Give back only the lines in the records below from the one with "-- ==== Sys2Proof/Laws/ExtentMap.lean" to the one with "l.shift (a + b)", both inclusive, word for word.

↓

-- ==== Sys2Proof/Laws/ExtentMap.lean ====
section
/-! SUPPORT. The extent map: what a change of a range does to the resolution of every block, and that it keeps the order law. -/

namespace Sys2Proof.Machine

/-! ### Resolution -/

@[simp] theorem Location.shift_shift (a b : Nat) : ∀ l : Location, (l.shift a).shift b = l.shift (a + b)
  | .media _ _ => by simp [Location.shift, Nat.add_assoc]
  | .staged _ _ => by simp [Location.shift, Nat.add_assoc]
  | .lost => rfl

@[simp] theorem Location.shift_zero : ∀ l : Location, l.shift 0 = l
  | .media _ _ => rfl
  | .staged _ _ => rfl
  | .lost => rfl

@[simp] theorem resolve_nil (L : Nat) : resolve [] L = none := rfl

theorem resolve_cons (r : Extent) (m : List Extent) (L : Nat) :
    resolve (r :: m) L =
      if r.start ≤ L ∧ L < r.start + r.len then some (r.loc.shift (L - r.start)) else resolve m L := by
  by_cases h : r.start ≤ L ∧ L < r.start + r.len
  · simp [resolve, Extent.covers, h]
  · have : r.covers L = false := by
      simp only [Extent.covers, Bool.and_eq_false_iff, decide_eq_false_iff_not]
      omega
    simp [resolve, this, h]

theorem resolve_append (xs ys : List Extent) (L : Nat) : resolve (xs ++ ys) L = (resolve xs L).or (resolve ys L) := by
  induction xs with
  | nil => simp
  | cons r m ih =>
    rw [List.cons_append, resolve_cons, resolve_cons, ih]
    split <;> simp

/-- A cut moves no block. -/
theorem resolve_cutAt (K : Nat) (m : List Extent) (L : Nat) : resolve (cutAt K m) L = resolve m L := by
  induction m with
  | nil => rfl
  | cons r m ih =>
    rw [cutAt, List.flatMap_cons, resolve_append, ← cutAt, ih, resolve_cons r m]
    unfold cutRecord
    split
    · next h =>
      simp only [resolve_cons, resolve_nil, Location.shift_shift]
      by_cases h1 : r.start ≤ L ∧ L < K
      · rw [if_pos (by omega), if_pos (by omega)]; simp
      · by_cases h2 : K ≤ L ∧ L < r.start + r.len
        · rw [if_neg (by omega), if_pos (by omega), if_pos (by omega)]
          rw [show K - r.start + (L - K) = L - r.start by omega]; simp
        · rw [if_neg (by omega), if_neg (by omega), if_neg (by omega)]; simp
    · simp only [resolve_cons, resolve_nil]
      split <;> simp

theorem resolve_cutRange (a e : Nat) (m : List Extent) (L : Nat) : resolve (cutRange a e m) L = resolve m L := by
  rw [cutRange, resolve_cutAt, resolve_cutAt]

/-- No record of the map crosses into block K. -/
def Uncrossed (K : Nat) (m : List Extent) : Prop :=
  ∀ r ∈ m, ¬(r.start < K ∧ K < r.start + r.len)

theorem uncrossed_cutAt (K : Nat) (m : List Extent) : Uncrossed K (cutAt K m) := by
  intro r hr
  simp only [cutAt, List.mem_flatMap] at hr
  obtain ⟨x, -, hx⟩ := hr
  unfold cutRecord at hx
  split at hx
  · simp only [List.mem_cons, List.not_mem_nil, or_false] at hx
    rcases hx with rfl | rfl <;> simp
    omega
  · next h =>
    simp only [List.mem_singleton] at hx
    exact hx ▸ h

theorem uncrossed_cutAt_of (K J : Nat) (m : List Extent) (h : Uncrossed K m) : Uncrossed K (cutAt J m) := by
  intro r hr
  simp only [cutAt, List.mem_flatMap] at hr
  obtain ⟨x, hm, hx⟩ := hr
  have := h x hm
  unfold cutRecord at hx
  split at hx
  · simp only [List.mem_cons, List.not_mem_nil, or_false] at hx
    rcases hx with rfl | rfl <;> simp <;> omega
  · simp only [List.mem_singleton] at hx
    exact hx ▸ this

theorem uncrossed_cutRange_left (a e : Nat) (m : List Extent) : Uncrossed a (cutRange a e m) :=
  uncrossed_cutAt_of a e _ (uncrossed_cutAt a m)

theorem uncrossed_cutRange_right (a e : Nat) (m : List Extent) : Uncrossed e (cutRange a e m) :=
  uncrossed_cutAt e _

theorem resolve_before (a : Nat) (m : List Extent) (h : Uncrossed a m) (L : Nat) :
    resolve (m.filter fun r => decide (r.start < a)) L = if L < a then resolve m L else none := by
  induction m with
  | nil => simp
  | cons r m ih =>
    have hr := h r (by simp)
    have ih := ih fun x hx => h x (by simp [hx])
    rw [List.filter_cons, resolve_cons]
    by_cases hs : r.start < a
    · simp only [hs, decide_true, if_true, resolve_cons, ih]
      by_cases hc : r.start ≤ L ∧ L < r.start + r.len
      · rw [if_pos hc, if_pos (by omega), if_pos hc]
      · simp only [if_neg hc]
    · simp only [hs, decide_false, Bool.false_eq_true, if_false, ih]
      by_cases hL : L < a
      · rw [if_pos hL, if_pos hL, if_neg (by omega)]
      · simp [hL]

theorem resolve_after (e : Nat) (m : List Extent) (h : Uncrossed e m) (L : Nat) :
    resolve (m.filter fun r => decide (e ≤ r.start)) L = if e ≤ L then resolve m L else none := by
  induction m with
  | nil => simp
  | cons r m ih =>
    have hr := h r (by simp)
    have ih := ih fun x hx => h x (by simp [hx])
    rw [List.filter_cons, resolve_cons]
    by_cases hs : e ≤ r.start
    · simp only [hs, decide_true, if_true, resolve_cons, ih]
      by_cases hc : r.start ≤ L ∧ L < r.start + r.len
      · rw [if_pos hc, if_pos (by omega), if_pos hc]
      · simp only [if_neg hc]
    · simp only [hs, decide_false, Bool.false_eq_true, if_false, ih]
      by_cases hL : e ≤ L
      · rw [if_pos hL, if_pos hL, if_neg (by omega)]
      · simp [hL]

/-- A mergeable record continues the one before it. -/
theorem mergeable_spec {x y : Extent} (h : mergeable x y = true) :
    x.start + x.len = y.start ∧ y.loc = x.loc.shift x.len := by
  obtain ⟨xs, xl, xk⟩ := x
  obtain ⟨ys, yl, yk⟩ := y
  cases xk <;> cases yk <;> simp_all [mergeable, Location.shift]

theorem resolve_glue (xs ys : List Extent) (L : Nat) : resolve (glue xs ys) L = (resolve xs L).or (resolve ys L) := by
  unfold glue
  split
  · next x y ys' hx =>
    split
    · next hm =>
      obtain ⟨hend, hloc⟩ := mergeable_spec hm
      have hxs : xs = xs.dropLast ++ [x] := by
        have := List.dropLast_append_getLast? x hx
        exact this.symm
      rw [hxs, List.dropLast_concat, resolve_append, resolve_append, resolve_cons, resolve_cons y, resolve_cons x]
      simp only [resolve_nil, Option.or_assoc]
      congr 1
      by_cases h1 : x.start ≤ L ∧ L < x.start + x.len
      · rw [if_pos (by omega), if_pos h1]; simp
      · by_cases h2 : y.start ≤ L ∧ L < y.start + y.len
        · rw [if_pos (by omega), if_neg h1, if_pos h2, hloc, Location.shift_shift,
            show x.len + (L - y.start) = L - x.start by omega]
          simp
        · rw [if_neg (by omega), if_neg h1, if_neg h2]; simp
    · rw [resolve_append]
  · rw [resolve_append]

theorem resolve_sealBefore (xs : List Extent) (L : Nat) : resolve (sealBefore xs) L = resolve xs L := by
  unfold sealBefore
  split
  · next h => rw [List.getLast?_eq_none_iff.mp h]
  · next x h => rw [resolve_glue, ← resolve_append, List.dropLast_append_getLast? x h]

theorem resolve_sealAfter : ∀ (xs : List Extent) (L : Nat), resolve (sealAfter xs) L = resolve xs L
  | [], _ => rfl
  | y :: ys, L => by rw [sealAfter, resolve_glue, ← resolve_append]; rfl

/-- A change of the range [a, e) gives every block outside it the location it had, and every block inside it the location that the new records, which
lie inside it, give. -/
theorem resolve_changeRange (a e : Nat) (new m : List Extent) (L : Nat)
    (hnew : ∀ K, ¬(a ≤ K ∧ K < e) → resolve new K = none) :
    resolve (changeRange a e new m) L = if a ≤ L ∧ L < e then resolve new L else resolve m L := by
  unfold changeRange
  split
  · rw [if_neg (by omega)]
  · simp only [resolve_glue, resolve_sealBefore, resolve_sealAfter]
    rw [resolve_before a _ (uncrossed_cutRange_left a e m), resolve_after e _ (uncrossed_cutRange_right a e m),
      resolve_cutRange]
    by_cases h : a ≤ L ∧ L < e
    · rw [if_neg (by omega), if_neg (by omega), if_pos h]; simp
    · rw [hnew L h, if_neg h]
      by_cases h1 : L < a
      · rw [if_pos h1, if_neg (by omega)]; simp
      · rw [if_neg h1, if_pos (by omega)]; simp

↑
↓

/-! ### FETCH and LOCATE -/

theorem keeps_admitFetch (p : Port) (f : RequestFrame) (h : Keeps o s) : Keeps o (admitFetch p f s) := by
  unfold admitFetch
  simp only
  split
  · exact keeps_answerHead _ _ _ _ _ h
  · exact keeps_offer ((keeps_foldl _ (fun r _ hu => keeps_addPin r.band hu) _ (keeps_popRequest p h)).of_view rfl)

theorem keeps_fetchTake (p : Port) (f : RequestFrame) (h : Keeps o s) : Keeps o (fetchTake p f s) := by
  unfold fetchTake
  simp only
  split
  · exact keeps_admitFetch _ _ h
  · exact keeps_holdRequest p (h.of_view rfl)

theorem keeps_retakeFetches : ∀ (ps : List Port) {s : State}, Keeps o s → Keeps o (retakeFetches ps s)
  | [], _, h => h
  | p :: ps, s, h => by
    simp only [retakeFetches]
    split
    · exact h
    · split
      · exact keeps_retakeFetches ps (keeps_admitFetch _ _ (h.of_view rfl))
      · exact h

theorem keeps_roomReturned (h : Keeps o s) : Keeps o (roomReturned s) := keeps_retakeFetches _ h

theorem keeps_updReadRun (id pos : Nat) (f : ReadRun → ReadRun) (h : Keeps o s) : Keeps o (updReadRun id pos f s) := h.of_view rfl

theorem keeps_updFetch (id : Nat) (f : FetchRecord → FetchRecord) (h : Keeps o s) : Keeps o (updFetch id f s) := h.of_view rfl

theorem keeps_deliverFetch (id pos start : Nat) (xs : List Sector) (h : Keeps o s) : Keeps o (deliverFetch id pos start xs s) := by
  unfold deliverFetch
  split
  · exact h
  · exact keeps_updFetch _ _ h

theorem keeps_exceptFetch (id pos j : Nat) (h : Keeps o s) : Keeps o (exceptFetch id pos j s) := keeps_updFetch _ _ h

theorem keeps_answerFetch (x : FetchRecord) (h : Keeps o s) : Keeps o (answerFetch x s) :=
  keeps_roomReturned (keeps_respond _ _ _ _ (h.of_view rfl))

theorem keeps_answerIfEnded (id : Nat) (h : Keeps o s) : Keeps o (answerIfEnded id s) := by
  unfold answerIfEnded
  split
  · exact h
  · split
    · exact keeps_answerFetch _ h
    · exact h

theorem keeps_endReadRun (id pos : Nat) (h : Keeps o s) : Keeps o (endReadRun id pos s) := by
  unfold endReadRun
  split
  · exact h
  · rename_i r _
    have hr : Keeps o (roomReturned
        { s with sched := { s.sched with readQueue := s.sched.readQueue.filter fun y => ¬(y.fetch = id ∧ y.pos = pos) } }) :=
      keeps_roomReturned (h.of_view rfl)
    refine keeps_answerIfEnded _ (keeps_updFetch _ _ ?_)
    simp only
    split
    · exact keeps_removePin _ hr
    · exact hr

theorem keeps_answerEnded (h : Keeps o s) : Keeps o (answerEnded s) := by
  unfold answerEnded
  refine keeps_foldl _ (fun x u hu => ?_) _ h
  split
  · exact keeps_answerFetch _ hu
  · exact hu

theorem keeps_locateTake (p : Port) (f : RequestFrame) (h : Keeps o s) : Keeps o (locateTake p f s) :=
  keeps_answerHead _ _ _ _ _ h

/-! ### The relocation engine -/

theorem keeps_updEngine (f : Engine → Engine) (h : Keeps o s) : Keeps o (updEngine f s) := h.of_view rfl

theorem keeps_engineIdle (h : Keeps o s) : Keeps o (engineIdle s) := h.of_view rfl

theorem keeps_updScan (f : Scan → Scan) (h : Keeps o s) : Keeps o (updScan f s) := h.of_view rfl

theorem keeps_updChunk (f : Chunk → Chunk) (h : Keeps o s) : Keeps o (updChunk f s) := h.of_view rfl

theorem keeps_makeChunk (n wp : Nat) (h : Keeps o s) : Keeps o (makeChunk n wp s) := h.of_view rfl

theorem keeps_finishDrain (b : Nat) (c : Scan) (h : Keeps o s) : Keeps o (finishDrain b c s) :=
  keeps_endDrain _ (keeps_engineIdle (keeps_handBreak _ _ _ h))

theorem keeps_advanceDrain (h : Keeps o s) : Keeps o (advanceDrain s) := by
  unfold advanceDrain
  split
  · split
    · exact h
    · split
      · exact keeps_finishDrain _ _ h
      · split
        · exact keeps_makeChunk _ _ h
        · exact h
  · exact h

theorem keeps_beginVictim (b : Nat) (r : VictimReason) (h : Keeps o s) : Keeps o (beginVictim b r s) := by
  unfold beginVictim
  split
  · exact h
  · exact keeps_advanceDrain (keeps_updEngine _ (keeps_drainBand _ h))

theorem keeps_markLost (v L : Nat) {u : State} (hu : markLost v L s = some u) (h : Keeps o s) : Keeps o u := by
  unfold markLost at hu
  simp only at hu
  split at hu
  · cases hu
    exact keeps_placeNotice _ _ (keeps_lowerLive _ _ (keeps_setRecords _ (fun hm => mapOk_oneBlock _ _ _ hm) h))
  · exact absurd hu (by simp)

↑

Exercise response:
-- ==== Sys2Proof/Laws/ExtentMap.lean ====
section
/-! SUPPORT. The extent map: what a change of a range does to the resolution of every block, and that it keeps the order law. -/

namespace Sys2Proof.Machine

/-! ### Resolution -/

@[simp] theorem Location.shift_shift (a b : Nat) : ∀ l : Location, (l.shift a).shift b = l.shift (a + b)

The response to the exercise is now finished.